Deputy spokesperson of the Government of Afghanistan
- In office 27 May 2015 – 31 January 2017
- President: Ashraf Ghani
- Preceded by: Aimal Faizi

Personal details
- Born: February 17, 1985 (age 41) Afghanistan
- Party: Independent
- Alma mater: University of Maryland Johns Hopkins University

= Sayed Zafar Hashemi =

Afghan-American politician

Zafar Hashemi (ظفر هاشمی; born February 17, 1985) is an Afghan-American who served as special advisor on Afghanistan for the Special Inspector General for Afghanistan Reconstruction (SIGAR). He now works as public relations officer at the U.S. Department of State. Previously, he worked as the political counselor at the embassy of Afghanistan in Washington, D.C. He was also the deputy (and for nine months acting) spokesperson of the President of Afghanistan, Ashraf Ghani until January 2017.

==Life and career==
An ethnic Tajik, Hashemi fled Afghanistan as a child to Pakistan during the Taliban regime.
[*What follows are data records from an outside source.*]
-- ==== Sys2Proof/Tests/Slice0.lean ====
section
/-! SUPPORT. Tests: the smoke test of WellFormed, words written out from the spec, one step of each instruction with the
values of spec/95_test_vectors.md (the vector is named at each), and for each statement a state that meets its hypotheses. -/

namespace Sys2Proof.Tests

open Sys2Proof Sys2Proof.Machine

/-! ## Helpers -/

/-- The outcome is a next state with `p`. -/
def gives (o : Host.Outcome State Fault Refusal) (p : State → Bool) : Bool :=
  match o with
  | .next s => p s
  | .fault _ => false
  | .refused _ => false

/-- A block after reset, its BUF beginning with the bytes `d`, its operand registers set. -/
def blk (d : Bytes) (a0 a1 a2 a3 : Word) : State :=
  { State.reset with buf := Memory.writeBytes 0x1000 d [], arg0 := a0, arg1 := a1, arg2 := a2, arg3 := a3 }

/-- The block after NET_INIT with the packets `ps` queued from position 0. -/
def up (ps : List Bytes) (s : State) : State :=
  { s with netReady := true, queue := {
    slot := Vector.ofFn (fun i => ps.getD i.val []), rd := 0, wr := Fin.ofNat 16 ps.length, count := Fin.ofNat 17 ps.length } }

/-- The host views the head packet. -/
def viewing (s : State) : State := { s with view := true }

/-- The block is halted by F_ILLEGAL. -/
def halted (s : State) : State := { s with fault := 0x01, status := 0x80 }

/-! ## Well-formedness and decoding -/

theorem test_wellFormed_refuses_spelled_command : WellFormed (.wr32 0 0x10) = false := by decide
theorem test_wellFormed_refuses_last_command : WellFormed (.wr32 0 0x45) = false := by decide
theorem test_wellFormed_keeps_illegal_word : WellFormed (.wr32 0 0x14) = true := by decide
theorem test_wellFormed_keeps_register_write : WellFormed (.wr32 4 0x10) = true := by decide

/-- EN-1 to EN-4. -/
theorem test_decode_checksum :
    decode 0x0000001000000003 = .ok .csumClear ∧ decode 0x0000001100000003 = .ok .csumFeed ∧
    decode 0x0000001200000003 = .ok .csumFinal ∧ decode 0x0000001300000003 = .ok .csumCalc := ⟨rfl, rfl, rfl, rfl⟩
/-- EN-5 to EN-7. -/
theorem test_decode_loopback :
    decode 0x0000002000000003 = .ok .lbSend ∧ decode 0x0000002100000003 = .ok .lbRecv ∧
    decode 0x0000002200000003 = .ok .lbConsume := ⟨rfl, rfl, rfl⟩
/-- EN-8 to EN-13. -/
theorem test_decode_ip :
    decode 0x0000003000000003 = .ok .netInit ∧ decode 0x0000003100000003 = .ok .ipIsLoopback ∧
    decode 0x0000003200000003 = .ok .ipBuildHdr ∧ decode 0x0000003300000003 = .ok .ipParseHdr ∧
    decode 0x0000003400000003 = .ok .ipSend ∧ decode 0x0000003500000003 = .ok .ipProcess := ⟨rfl, rfl, rfl, rfl, rfl, rfl⟩
/-- EN-14 to EN-19. -/
theorem test_decode_icmp :
    decode 0x0000004000000003 = .ok .icmpInit ∧ decode 0x0000004100000003 = .ok .icmpBuildReq ∧
    decode 0x0000004200000003 = .ok .icmpBuildRep ∧ decode 0x0000004300000003 = .ok .icmpSendReq ∧
    decode 0x0000004400000003 = .ok .icmpSendRep ∧ decode 0x0000004500000003 = .ok .icmpHandle := ⟨rfl, rfl, rfl, rfl, rfl, rfl⟩
/-- EN-20 to EN-28. -/
theorem test_decode_transactions :
    decode 0x0000000010000000 = .ok (.rd8 0x1000) ∧ decode 0x0000005A10000001 = .ok (.wr8 0x1000 0x5A) ∧
    decode 0x0000000000040002 = .ok (.rd32 4) ∧ decode 0x7F00000100080003 = .ok (.wr32 8 0x7F000001) ∧
    decode 0x0000000000300002 = .ok (.rd32 0x30) ∧ decode 0x0000000000340002 = .ok (.rd32 0x34) ∧
    decode 0x0000000025E90000 = .ok (.rd8 0x25E9) ∧ decode 0xFFFFFFFF00140003 = .ok (.wr32 0x14 0xFFFFFFFF) ∧
    decode 0x00000000002C0002 = .ok (.rd32 0x2C) := ⟨rfl, rfl, rfl, rfl, rfl, rfl, rfl, rfl, rfl⟩
/-- EN-29, EN-30, and an RD8 with data (R57). -/
theorem test_decode_refuses :
    decode 0x0000015A10000001 = .error .byteDataTooWide ∧ decode 0x0000000000040006 = .error .reservedNotZero ∧
    decode 0x0000000110000000 = .error .readDataNotZero := ⟨rfl, rfl, rfl⟩
/-- EN-21, EN-23, EN-2: the encoder's words. -/
theorem test_encode :
    encode (.wr8 0x1000 0x5A) = 0x0000005A10000001 ∧ encode (.wr32 8 0x7F000001) = 0x7F00000100080003 ∧
    encode .csumFeed = 0x0000001100000003 := by decide
/-- A command word of the opcode table (format C), and a transaction (format HT). -/
theorem test_decodeTableWord :
    decodeTableWord 32 0x00000045 = some .icmpHandle ∧ decodeTableWord 64 0x0000005A10000001 = some (.wr8 0x1000 0x5A) ∧
    decodeTableWord 32 0x00000046 = none := by decide
theorem test_fetched_command_runs : gives (step (State.reset.withFetchWord 32 0x40)) (fun t => t.events = [.icmpReady]) = true := by
  decide
theorem test_fetched_transaction_runs :
    gives (step (State.reset.withFetchWord 64 0x7F00000100080003)) (fun t => t.arg0 = 0x7F000001 ∧ t.pending = []) = true := by
  decide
He later resided in the U.S. to study, achieving a bachelor's degree in political science at the University of Maryland and a master's degree in public administration at Johns Hopkins University. Before immigrating to the United States in 2007, Hashemi managed communication and public affairs of Afghanistan Stabilization Program (ASP) under the Interior Ministry, and prior to that he was a journalist and a radio presenter for Nawa 103.1 FM in 2007, and later at AWAZ. He later became a television presenter and journalist at Voice of America (VOA) in Washington DC.